[[ Data provided, beginning ]]
-- ==== Sys2Proof/Laws/State.lean ====
section
/-! SUPPORT. What each named update of the state does to each field, true by definition, so that no later proof unfolds a
record update. -/

namespace Sys2Proof.Machine

/-! ### `State.start`: the start of a command (R37) -/

@[simp] theorem State.start_current (i : Instr) (s : State) : (s.start i).current = some i := rfl
@[simp] theorem State.start_lifecycle (i : Instr) (s : State) : (s.start i).lifecycle = s.lifecycle := rfl
@[simp] theorem State.start_rev (i : Instr) (s : State) : (s.start i).rev = s.rev := rfl
@[simp] theorem State.start_debug (i : Instr) (s : State) : (s.start i).debug = s.debug := rfl
@[simp] theorem State.start_busOpen (i : Instr) (s : State) : (s.start i).busOpen = s.busOpen := rfl
@[simp] theorem State.start_gpioOpen (i : Instr) (s : State) : (s.start i).gpioOpen = s.gpioOpen := rfl
@[simp] theorem State.start_errKind (i : Instr) (s : State) : (s.start i).errKind = .noError := rfl
@[simp] theorem State.start_errCode (i : Instr) (s : State) : (s.start i).errCode = 0#32 := rfl
@[simp] theorem State.start_temp (i : Instr) (s : State) : (s.start i).temp = s.temp := rfl
@[simp] theorem State.start_busIdx (i : Instr) (s : State) : (s.start i).busIdx = s.busIdx := rfl
@[simp] theorem State.start_gpioPin (i : Instr) (s : State) : (s.start i).gpioPin = s.gpioPin := rfl
@[simp] theorem State.start_handleBus (i : Instr) (s : State) : (s.start i).handleBus = s.handleBus := rfl
@[simp] theorem State.start_handlePin (i : Instr) (s : State) : (s.start i).handlePin = s.handlePin := rfl
@[simp] theorem State.start_step (i : Instr) (s : State) : (s.start i).step = 0#3 := rfl
@[simp] theorem State.start_v0 (i : Instr) (s : State) : (s.start i).v0 = s.v0 := rfl
@[simp] theorem State.start_v1 (i : Instr) (s : State) : (s.start i).v1 = s.v1 := rfl
@[simp] theorem State.start_tb0 (i : Instr) (s : State) : (s.start i).tb0 = s.tb0 := rfl
@[simp] theorem State.start_tb1 (i : Instr) (s : State) : (s.start i).tb1 = s.tb1 := rfl
@[simp] theorem State.start_lvl (i : Instr) (s : State) : (s.start i).lvl = s.lvl := rfl
@[simp] theorem State.start_c (i : Instr) (s : State) : (s.start i).c = s.c := rfl
@[simp] theorem State.start_r (i : Instr) (s : State) : (s.start i).r = s.r := rfl
@[simp] theorem State.start_en (i : Instr) (s : State) : (s.start i).en = s.en := rfl
@[simp] theorem State.start_inFlight (i : Instr) (s : State) : (s.start i).inFlight = s.inFlight := rfl
@[simp] theorem State.start_dev (i : Instr) (s : State) : (s.start i).dev = s.dev := rfl
@[simp] theorem State.start_traffic (i : Instr) (s : State) : (s.start i).traffic = s.traffic := rfl
@[simp] theorem State.start_trace (i : Instr) (s : State) : (s.start i).trace = s.trace := rfl
@[simp] theorem State.start_faultSeen (i : Instr) (s : State) : (s.start i).faultSeen = s.faultSeen := rfl
@[simp] theorem State.start_host (i : Instr) (s : State) : (s.start i).host = s.host := rfl
@[simp] theorem State.start_env (i : Instr) (s : State) : (s.start i).env = s.env := rfl

/-! ### `State.raise`: an error (R226) -/

@[simp] theorem State.raise_current (k : ErrKind) (e : Word) (s : State) : (s.raise k e).current = none := rfl
@[simp] theorem State.raise_lifecycle (k : ErrKind) (e : Word) (s : State) : (s.raise k e).lifecycle = s.lifecycle := rfl
@[simp] theorem State.raise_rev (k : ErrKind) (e : Word) (s : State) : (s.raise k e).rev = s.rev := rfl
@[simp] theorem State.raise_debug (k : ErrKind) (e : Word) (s : State) : (s.raise k e).debug = s.debug := rfl
@[simp] theorem State.raise_busOpen (k : ErrKind) (e : Word) (s : State) : (s.raise k e).busOpen = s.busOpen := rfl
@[simp] theorem State.raise_gpioOpen (k : ErrKind) (e : Word) (s : State) : (s.raise k e).gpioOpen = s.gpioOpen := rfl
@[simp] theorem State.raise_errKind (k : ErrKind) (e : Word) (s : State) : (s.raise k e).errKind = k := rfl
@[simp] theorem State.raise_errCode (k : ErrKind) (e : Word) (s : State) : (s.raise k e).errCode = e := rfl
@[simp] theorem State.raise_temp (k : ErrKind) (e : Word) (s : State) : (s.raise k e).temp = s.temp := rfl
@[simp] theorem State.raise_busIdx (k : ErrKind) (e : Word) (s : State) : (s.raise k e).busIdx = s.busIdx := rfl
@[simp] theorem State.raise_gpioPin (k : ErrKind) (e : Word) (s : State) : (s.raise k e).gpioPin = s.gpioPin := rfl
@[simp] theorem State.raise_handleBus (k : ErrKind) (e : Word) (s : State) : (s.raise k e).handleBus = s.handleBus := rfl
@[simp] theorem State.raise_handlePin (k : ErrKind) (e : Word) (s : State) : (s.raise k e).handlePin = s.handlePin := rfl
@[simp] theorem State.raise_step (k : ErrKind) (e : Word) (s : State) : (s.raise k e).step = 0#3 := rfl
@[simp] theorem State.raise_v0 (k : ErrKind) (e : Word) (s : State) : (s.raise k e).v0 = s.v0 := rfl
@[simp] theorem State.raise_v1 (k : ErrKind) (e : Word) (s : State) : (s.raise k e).v1 = s.v1 := rfl
@[simp] theorem State.raise_tb0 (k : ErrKind) (e : Word) (s : State) : (s.raise k e).tb0 = s.tb0 := rfl
@[simp] theorem State.raise_tb1 (k : ErrKind) (e : Word) (s : State) : (s.raise k e).tb1 = s.tb1 := rfl
@[simp] theorem State.raise_lvl (k : ErrKind) (e : Word) (s : State) : (s.raise k e).lvl = s.lvl := rfl
@[simp] theorem State.raise_c (k : ErrKind) (e : Word) (s : State) : (s.raise k e).c = s.c := rfl
@[simp] theorem State.raise_r (k : ErrKind) (e : Word) (s : State) : (s.raise k e).r = s.r := rfl
@[simp] theorem State.raise_en (k : ErrKind) (e : Word) (s : State) : (s.raise k e).en = s.en := rfl
@[simp] theorem State.raise_inFlight (k : ErrKind) (e : Word) (s : State) : (s.raise k e).inFlight = s.inFlight := rfl
@[simp] theorem State.raise_dev (k : ErrKind) (e : Word) (s : State) : (s.raise k e).dev = s.dev := rfl
@[simp] theorem State.raise_traffic (k : ErrKind) (e : Word) (s : State) : (s.raise k e).traffic = s.traffic := rfl
@[simp] theorem State.raise_trace (k : ErrKind) (e : Word) (s : State) : (s.raise k e).trace = s.trace := rfl
@[simp] theorem State.raise_faultSeen (k : ErrKind) (e : Word) (s : State) : (s.raise k e).faultSeen = s.faultSeen := rfl
@[simp] theorem State.raise_host (k : ErrKind) (e : Word) (s : State) : (s.raise k e).host = s.host := rfl
@[simp] theorem State.raise_env (k : ErrKind) (e : Word) (s : State) : (s.raise k e).env = s.env := rfl

/-! ### `State.finish`: a successful end (R28) -/

@[simp] theorem State.finish_current (s : State) : (s.finish).current = none := rfl
@[simp] theorem State.finish_lifecycle (s : State) : (s.finish).lifecycle = s.lifecycle := rfl
@[simp] theorem State.finish_rev (s : State) : (s.finish).rev = s.rev := rfl
@[simp] theorem State.finish_debug (s : State) : (s.finish).debug = s.debug := rfl
@[simp] theorem State.finish_busOpen (s : State) : (s.finish).busOpen = s.busOpen := rfl
@[simp] theorem State.finish_gpioOpen (s : State) : (s.finish).gpioOpen = s.gpioOpen := rfl
@[simp] theorem State.finish_errKind (s : State) : (s.finish).errKind = .noError := rfl
@[simp] theorem State.finish_errCode (s : State) : (s.finish).errCode = 0#32 := rfl
@[simp] theorem State.finish_temp (s : State) : (s.finish).temp = s.temp := rfl
@[simp] theorem State.finish_busIdx (s : State) : (s.finish).busIdx = s.busIdx := rfl
@[simp] theorem State.finish_gpioPin (s : State) : (s.finish).gpioPin = s.gpioPin := rfl
@[simp] theorem State.finish_handleBus (s : State) : (s.finish).handleBus = s.handleBus := rfl
@[simp] theorem State.finish_handlePin (s : State) : (s.finish).handlePin = s.handlePin := rfl
@[simp] theorem State.finish_step (s : State) : (s.finish).step = 0#3 := rfl
@[simp] theorem State.finish_v0 (s : State) : (s.finish).v0 = s.v0 := rfl
@[simp] theorem State.finish_v1 (s : State) : (s.finish).v1 = s.v1 := rfl
@[simp] theorem State.finish_tb0 (s : State) : (s.finish).tb0 = s.tb0 := rfl
@[simp] theorem State.finish_tb1 (s : State) : (s.finish).tb1 = s.tb1 := rfl
@[simp] theorem State.finish_lvl (s : State) : (s.finish).lvl = s.lvl := rfl
@[simp] theorem State.finish_c (s : State) : (s.finish).c = s.c := rfl
@[simp] theorem State.finish_r (s : State) : (s.finish).r = s.r := rfl
@[simp] theorem State.finish_en (s : State) : (s.finish).en = s.en := rfl
@[simp] theorem State.finish_inFlight (s : State) : (s.finish).inFlight = s.inFlight := rfl
@[simp] theorem State.finish_dev (s : State) : (s.finish).dev = s.dev := rfl
@[simp] theorem State.finish_traffic (s : State) : (s.finish).traffic = s.traffic := rfl
@[simp] theorem State.finish_trace (s : State) : (s.finish).trace = s.trace := rfl
@[simp] theorem State.finish_faultSeen (s : State) : (s.finish).faultSeen = s.faultSeen := rfl
@[simp] theorem State.finish_host (s : State) : (s.finish).host = s.host := rfl
@[simp] theorem State.finish_env (s : State) : (s.finish).env = s.env := rfl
[[ Data provided, end ]]
* **Work to be completed**:
Restate, word for word and without additions, every line from the top of the listing above through the line that contains "namespace Sys2Proof.Machine".

* **Your response**:
-- ==== Sys2Proof/Laws/State.lean ====
section
/-! SUPPORT. What each named update of the state does to each field, true by definition, so that no later proof unfolds a
record update. -/

namespace Sys2Proof.Machine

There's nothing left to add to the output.